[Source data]
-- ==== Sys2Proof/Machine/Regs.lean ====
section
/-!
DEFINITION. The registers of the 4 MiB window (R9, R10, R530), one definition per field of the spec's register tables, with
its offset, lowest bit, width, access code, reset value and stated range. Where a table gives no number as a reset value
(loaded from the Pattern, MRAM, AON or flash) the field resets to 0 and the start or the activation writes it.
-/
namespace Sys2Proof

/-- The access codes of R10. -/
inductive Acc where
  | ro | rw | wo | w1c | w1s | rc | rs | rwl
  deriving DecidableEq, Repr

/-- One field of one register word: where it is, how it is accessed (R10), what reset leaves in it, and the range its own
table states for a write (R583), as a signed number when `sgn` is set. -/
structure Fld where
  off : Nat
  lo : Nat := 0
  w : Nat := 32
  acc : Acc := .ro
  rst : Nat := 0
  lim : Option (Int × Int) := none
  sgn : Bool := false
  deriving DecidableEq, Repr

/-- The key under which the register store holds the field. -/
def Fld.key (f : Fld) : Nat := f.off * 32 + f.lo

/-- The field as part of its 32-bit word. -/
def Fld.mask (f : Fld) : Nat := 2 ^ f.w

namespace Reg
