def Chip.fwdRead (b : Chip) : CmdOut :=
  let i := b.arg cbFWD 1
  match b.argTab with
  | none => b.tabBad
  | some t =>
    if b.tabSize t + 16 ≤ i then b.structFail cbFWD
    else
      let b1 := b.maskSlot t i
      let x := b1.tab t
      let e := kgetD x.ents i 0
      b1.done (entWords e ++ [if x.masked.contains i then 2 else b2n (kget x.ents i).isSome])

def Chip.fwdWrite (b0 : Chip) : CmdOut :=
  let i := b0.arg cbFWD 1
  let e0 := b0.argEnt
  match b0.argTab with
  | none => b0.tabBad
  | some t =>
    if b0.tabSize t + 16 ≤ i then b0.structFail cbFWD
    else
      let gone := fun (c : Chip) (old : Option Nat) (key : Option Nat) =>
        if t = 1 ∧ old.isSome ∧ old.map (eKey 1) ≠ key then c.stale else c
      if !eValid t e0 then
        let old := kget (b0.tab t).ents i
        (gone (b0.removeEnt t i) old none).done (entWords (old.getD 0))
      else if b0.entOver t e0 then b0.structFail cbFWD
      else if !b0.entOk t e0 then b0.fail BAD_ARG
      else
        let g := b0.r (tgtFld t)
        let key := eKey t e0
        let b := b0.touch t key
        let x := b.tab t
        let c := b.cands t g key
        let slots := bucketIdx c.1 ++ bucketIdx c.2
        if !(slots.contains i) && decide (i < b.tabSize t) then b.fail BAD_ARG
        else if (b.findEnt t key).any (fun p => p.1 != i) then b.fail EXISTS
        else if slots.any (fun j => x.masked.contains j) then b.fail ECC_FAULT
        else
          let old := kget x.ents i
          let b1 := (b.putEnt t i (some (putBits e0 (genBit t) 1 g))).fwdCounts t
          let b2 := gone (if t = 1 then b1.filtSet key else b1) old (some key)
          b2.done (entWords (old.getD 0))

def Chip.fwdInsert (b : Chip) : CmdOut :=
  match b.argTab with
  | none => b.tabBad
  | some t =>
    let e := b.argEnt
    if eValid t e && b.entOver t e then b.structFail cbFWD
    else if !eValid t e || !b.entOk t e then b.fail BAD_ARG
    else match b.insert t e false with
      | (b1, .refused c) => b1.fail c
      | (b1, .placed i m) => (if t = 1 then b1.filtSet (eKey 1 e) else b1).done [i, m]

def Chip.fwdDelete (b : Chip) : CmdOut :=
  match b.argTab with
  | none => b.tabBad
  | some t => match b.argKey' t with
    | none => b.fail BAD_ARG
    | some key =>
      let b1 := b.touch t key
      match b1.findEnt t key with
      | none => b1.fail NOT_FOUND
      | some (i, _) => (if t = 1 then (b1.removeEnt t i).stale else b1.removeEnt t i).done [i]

### What the task requires
The required output is the stretch of entries above from the line containing "let e := b.argEnt" through the line containing "match b1.findEnt t key with", reproduced exactly.

### Solution to the exercise
    let e := b.argEnt
    if eValid t e && b.entOver t e then b.structFail cbFWD
    else if !eValid t e || !b.entOk t e then b.fail BAD_ARG
    else match b.insert t e false with
      | (b1, .refused c) => b1.fail c
      | (b1, .placed i m) => (if t = 1 then b1.filtSet (eKey 1 e) else b1).done [i, m]

def Chip.fwdDelete (b : Chip) : CmdOut :=
  match b.argTab with
  | none => b.tabBad
  | some t => match b.argKey' t with
    | none => b.fail BAD_ARG
    | some key =>
      let b1 := b.touch t key
      match b1.findEnt t key with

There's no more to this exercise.